Extracted information START
-- ==== Sys2Proof/Machine/BusControl.lean ====
section
/-! DEFINITION. The downstream controller: the arbiter's choice and the grant, the line check, fault
aborts, bus clear and the halted bus (Chapter 6, R52, R84, R169). -/

namespace Sys2Proof.Machine

/-! ## Transactions of the requests (R121, R35, R67) -/

/-- The transaction of a read of a run of a member's entry. -/
def State.runRead (s : State) (m : MemberIx) : Transaction :=
  match s.slotEntry m, s.slot m with
  | some e, some f =>
    .read (s.info m).bus
      ((s.info m).wordBytes ((s.info m).addrOf e.page f.currentRun.start)) f.currentRun.len
  | _, _ => .addressOnly (s.info m).bus

/-- The transaction of an issue: the run's bytes at the run's word address (R35). -/
def State.issueWrite (s : State) (m : MemberIx) : Transaction :=
  match s.slotEntry m, s.slot m with
  | some e, some f =>
    .write (s.info m).bus
      ((s.info m).wordBytes ((s.info m).addrOf e.page f.currentRun.start))
      (runBytes e.image f f.currentRun)
  | _, _ => .addressOnly (s.info m).bus

/-- The transaction of a fetch (R67). -/
def State.fetchRead (s : State) : Transaction :=
  match s.read with
  | some r =>
    match r.cond with
    | .waiting _ f =>
      .read (s.info r.member).bus ((s.info r.member).wordBytes f.addr)
        ((s.info r.member).fetchLen f.addr)
    | _ => .addressOnly (s.info r.member).bus
  | none => .addressOnly 0

/-- The write of a descriptor block: 8 bytes at word address 8k (R189). -/
def State.blockWrite (s : State) : Transaction :=
  match s.job with
  | some (.writeBlock image k _) =>
    .write s.descriptorDev [0x00, BitVec.ofNat 8 (8 * k)] ((image.drop (8 * k)).take 8)
  | _ => .addressOnly s.descriptorDev

/-- The transaction a request wants (Table 6-3). -/
def State.transaction (s : State) : Request → Transaction
  | .relay => .relay
  | .fetch => s.fetchRead
  | .poll m => .addressOnly (s.info m).bus
  | .fillRead m => s.runRead m
  | .verifyRead m => s.runRead m
  | .issue m => s.issueWrite m
  | .probe m => .addressOnly (s.info m).bus
  | .descriptorRead _ => .read s.descriptorDev [0x00, 0x00] Config.descriptorBytes
  | .descriptorWrite => s.blockWrite
  | .descriptorPoll => .addressOnly s.descriptorDev

/-- The member that a fault of a request's transaction names (R129). -/
def State.faultMember (s : State) : Request → Option MemberIx
  | .fetch => s.read.map (·.member)
  | .poll m => some m
  | .fillRead m => some m
  | .verifyRead m => some m
  | .issue m => some m
  | .probe m => some m
  | _ => none

/-- The page that a fault of a request's transaction names (R129): the entry's page, or for a fetch the
page of the fetch address. -/
def State.faultPage (s : State) : Request → Option Nat
  | .fetch =>
    match s.read with
    | some r =>
      match r.cond with
      | .waiting _ f => some ((s.info r.member).pageOf f.addr)
      | _ => none
    | none => none
  | .poll m => (s.slotEntry m).map (·.page)
  | .fillRead m => (s.slotEntry m).map (·.page)
  | .verifyRead m => (s.slotEntry m).map (·.page)
  | .issue m => (s.slotEntry m).map (·.page)
  | _ => none

/-! ## The grant (R122, R123) -/

/-- The starvation counter after a grant, from the requests waiting at the moment of the START (R123). -/
def State.starvationAfter (s : State) (r : Request) : Nat :=
  if r.isUpstream then
    if s.ds.waiting.any Request.isCommit then min starvationLimit (s.ds.starvation + 1) else 0
  else if r.isCommit then 0
  else s.ds.starvation

/-- What the grant does at the one that asked: a relay joins the buses (R109), a fetch or an access is in
progress (R84, R169), a block's write notes its first device-address byte (R189). -/
def State.grantTo (s : State) : Request → State
  | .relay => s.startRelay
  | .fetch => s.setFetch .inProgress
  | .probe _ | .descriptorRead .startUp =>
    match s.startAccess with
    | some a => s.setStartAccess (a.granted s.now)
    | none => s
  | .descriptorRead .port =>
    match s.portAccess with
    | some a => s.setPortAccess (a.granted s.now)
    | none => s
  | .descriptorWrite =>
    match s.job with
    | some (.writeBlock image k (.writing _ first)) =>
      s.setJob (.writeBlock image k (.writing .inProgress (some (first.getD s.now))))
    | _ => s
  | .descriptorPoll =>
    match s.job with
    | some (.writeBlock image k (.polling _ stopAt)) =>
      s.setJob (.writeBlock image k (.polling .inProgress stopAt))
    | _ => s
  | _ => s

/-- The START of a request is the grant (R122): the request leaves the waiting set, its transaction is in
progress, and the starvation counter changes. -/
def State.grant (s : State) (r : Request) : State :=
  let holder : Holder :=
    { req := r, txn := s.transaction r, member := s.faultMember r, page := s.faultPage r,
      since := s.now }
  ({ s with
      ds :=
        { ctl := .busy holder, waiting := s.ds.waiting.filter (· != r),
          starvation := s.starvationAfter r, drive := [.start], moved := s.now, closing := false }
    }).grantTo r

/-- ARBITER_CHOICE (R122): with the controller FREE and a request waiting, one is chosen and the lines are
checked (R130). With both high the START is made; with a line low the controller waits in OPENING. -/
def execArbiterChoice (linesHigh : Bool) (s : State) : Result :=
  s.take fun s =>
    if s.ds.ctl = .free then
      match s.choice with
      | some r => if linesHigh then some (s.grant r) else some (s.openFor r)
      | none => none
    else none

/-- LINES_HIGH_AT_CHECK (R130): both lines are high within 1 ms of the check, and the START is made. -/
def execLinesHighAtCheck (s : State) : Result :=
  s.take fun s =>
    match s.ds.ctl with
    | .opening r t => if s.now ≤ t + lineCheckLimit then some (s.grant r) else none
    | _ => none

/-- STUCK_BUS_FOUND (R130): a line is still low 1 ms after the check. No START is made, no record is
written, and bus clear runs with the request still waiting. -/
def execStuckBusFound (s : State) : Result :=
  s.take fun s =>
    match s.ds.ctl with
    | .opening _ t =>
      some (((s.advanceTo (t + lineCheckLimit)).setCtl .clearing).drive [.release])
    | _ => none

/-! ## Fault aborts (R129) -/

/-- The abort is reported to a fetch (R69): the read that waits for it enters UNDERRUN. -/
def State.abortFetch (s : State) : State :=
  match s.read with
  | some r =>
    match r.cond with
    | .waiting _ f => if f.state = .inProgress then (s.say []).fetchFailed else s
    | _ => s
  | none => s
Extracted information END
• _Exercise_
Every line above should be output exactly as it stands.

• _Exercise answer_
-- ==== Sys2Proof/Machine/BusControl.lean ====
section
/-! DEFINITION. The downstream controller: the arbiter's choice and the grant, the line check, fault
aborts, bus clear and the halted bus (Chapter 6, R52, R84, R169). -/

namespace Sys2Proof.Machine

/-! ## Transactions of the requests (R121, R35, R67) -/

/-- The transaction of a read of a run of a member's entry. -/
def State.runRead (s : State) (m : MemberIx) : Transaction :=
  match s.slotEntry m, s.slot m with
  | some e, some f =>
    .read (s.info m).bus
      ((s.info m).wordBytes ((s.info m).addrOf e.page f.currentRun.start)) f.currentRun.len
  | _, _ => .addressOnly (s.info m).bus

/-- The transaction of an issue: the run's bytes at the run's word address (R35). -/
def State.issueWrite (s : State) (m : MemberIx) : Transaction :=
  match s.slotEntry m, s.slot m with
  | some e, some f =>
    .write (s.info m).bus
      ((s.info m).wordBytes ((s.info m).addrOf e.page f.currentRun.start))
      (runBytes e.image f f.currentRun)
  | _, _ => .addressOnly (s.info m).bus

/-- The transaction of a fetch (R67). -/
def State.fetchRead (s : State) : Transaction :=
  match s.read with
  | some r =>
    match r.cond with
    | .waiting _ f =>
      .read (s.info r.member).bus ((s.info r.member).wordBytes f.addr)
        ((s.info r.member).fetchLen f.addr)
    | _ => .addressOnly (s.info r.member).bus
  | none => .addressOnly 0

/-- The write of a descriptor block: 8 bytes at word address 8k (R189). -/
def State.blockWrite (s : State) : Transaction :=
  match s.job with
  | some (.writeBlock image k _) =>
    .write s.descriptorDev [0x00, BitVec.ofNat 8 (8 * k)] ((image.drop (8 * k)).take 8)
  | _ => .addressOnly s.descriptorDev

/-- The transaction a request wants (Table 6-3). -/
def State.transaction (s : State) : Request → Transaction
  | .relay => .relay
  | .fetch => s.fetchRead
  | .poll m => .addressOnly (s.info m).bus
  | .fillRead m => s.runRead m
  | .verifyRead m => s.runRead m
  | .issue m => s.issueWrite m
  | .probe m => .addressOnly (s.info m).bus
  | .descriptorRead _ => .read s.descriptorDev [0x00, 0x00] Config.descriptorBytes
  | .descriptorWrite => s.blockWrite
  | .descriptorPoll => .addressOnly s.descriptorDev

/-- The member that a fault of a request's transaction names (R129). -/
def State.faultMember (s : State) : Request → Option MemberIx
  | .fetch => s.read.map (·.member)
  | .poll m => some m
  | .fillRead m => some m
  | .verifyRead m => some m
  | .issue m => some m
  | .probe m => some m
  | _ => none

/-- The page that a fault of a request's transaction names (R129): the entry's page, or for a fetch the
page of the fetch address. -/
def State.faultPage (s : State) : Request → Option Nat
  | .fetch =>
    match s.read with
    | some r =>
      match r.cond with
      | .waiting _ f => some ((s.info r.member).pageOf f.addr)
      | _ => none
    | none => none
  | .poll m => (s.slotEntry m).map (·.page)
  | .fillRead m => (s.slotEntry m).map (·.page)
  | .verifyRead m => (s.slotEntry m).map (·.page)
  | .issue m => (s.slotEntry m).map (·.page)
  | _ => none

/-! ## The grant (R122, R123) -/

/-- The starvation counter after a grant, from the requests waiting at the moment of the START (R123). -/
def State.starvationAfter (s : State) (r : Request) : Nat :=
  if r.isUpstream then
    if s.ds.waiting.any Request.isCommit then min starvationLimit (s.ds.starvation + 1) else 0
  else if r.isCommit then 0
  else s.ds.starvation

/-- What the grant does at the one that asked: a relay joins the buses (R109), a fetch or an access is in
progress (R84, R169), a block's write notes its first device-address byte (R189). -/
def State.grantTo (s : State) : Request → State
  | .relay => s.startRelay
  | .fetch => s.setFetch .inProgress
  | .probe _ | .descriptorRead .startUp =>
    match s.startAccess with
    | some a => s.setStartAccess (a.granted s.now)
    | none => s
  | .descriptorRead .port =>
    match s.portAccess with
    | some a => s.setPortAccess (a.granted s.now)
    | none => s
  | .descriptorWrite =>
    match s.job with
    | some (.writeBlock image k (.writing _ first)) =>
      s.setJob (.writeBlock image k (.writing .inProgress (some (first.getD s.now))))
    | _ => s
  | .descriptorPoll =>
    match s.job with
    | some (.writeBlock image k (.polling _ stopAt)) =>
      s.setJob (.writeBlock image k (.polling .inProgress stopAt))
    | _ => s
  | _ => s

/-- The START of a request is the grant (R122): the request leaves the waiting set, its transaction is in
progress, and the starvation counter changes. -/
def State.grant (s : State) (r : Request) : State :=
  let holder : Holder :=
    { req := r, txn := s.transaction r, member := s.faultMember r, page := s.faultPage r,
      since := s.now }
  ({ s with
      ds :=
        { ctl := .busy holder, waiting := s.ds.waiting.filter (· != r),
          starvation := s.starvationAfter r, drive := [.start], moved := s.now, closing := false }
    }).grantTo r

/-- ARBITER_CHOICE (R122): with the controller FREE and a request waiting, one is chosen and the lines are
checked (R130). With both high the START is made; with a line low the controller waits in OPENING. -/
def execArbiterChoice (linesHigh : Bool) (s : State) : Result :=
  s.take fun s =>
    if s.ds.ctl = .free then
      match s.choice with
      | some r => if linesHigh then some (s.grant r) else some (s.openFor r)
      | none => none
    else none

/-- LINES_HIGH_AT_CHECK (R130): both lines are high within 1 ms of the check, and the START is made. -/
def execLinesHighAtCheck (s : State) : Result :=
  s.take fun s =>
    match s.ds.ctl with
    | .opening r t => if s.now ≤ t + lineCheckLimit then some (s.grant r) else none
    | _ => none

/-- STUCK_BUS_FOUND (R130): a line is still low 1 ms after the check. No START is made, no record is
written, and bus clear runs with the request still waiting. -/
def execStuckBusFound (s : State) : Result :=
  s.take fun s =>
    match s.ds.ctl with
    | .opening _ t =>
      some (((s.advanceTo (t + lineCheckLimit)).setCtl .clearing).drive [.release])
    | _ => none

/-! ## Fault aborts (R129) -/

/-- The abort is reported to a fetch (R69): the read that waits for it enters UNDERRUN. -/
def State.abortFetch (s : State) : State :=
  match s.read with
  | some r =>
    match r.cond with
    | .waiting _ f => if f.state = .inProgress then (s.say []).fetchFailed else s
    | _ => s
  | none => s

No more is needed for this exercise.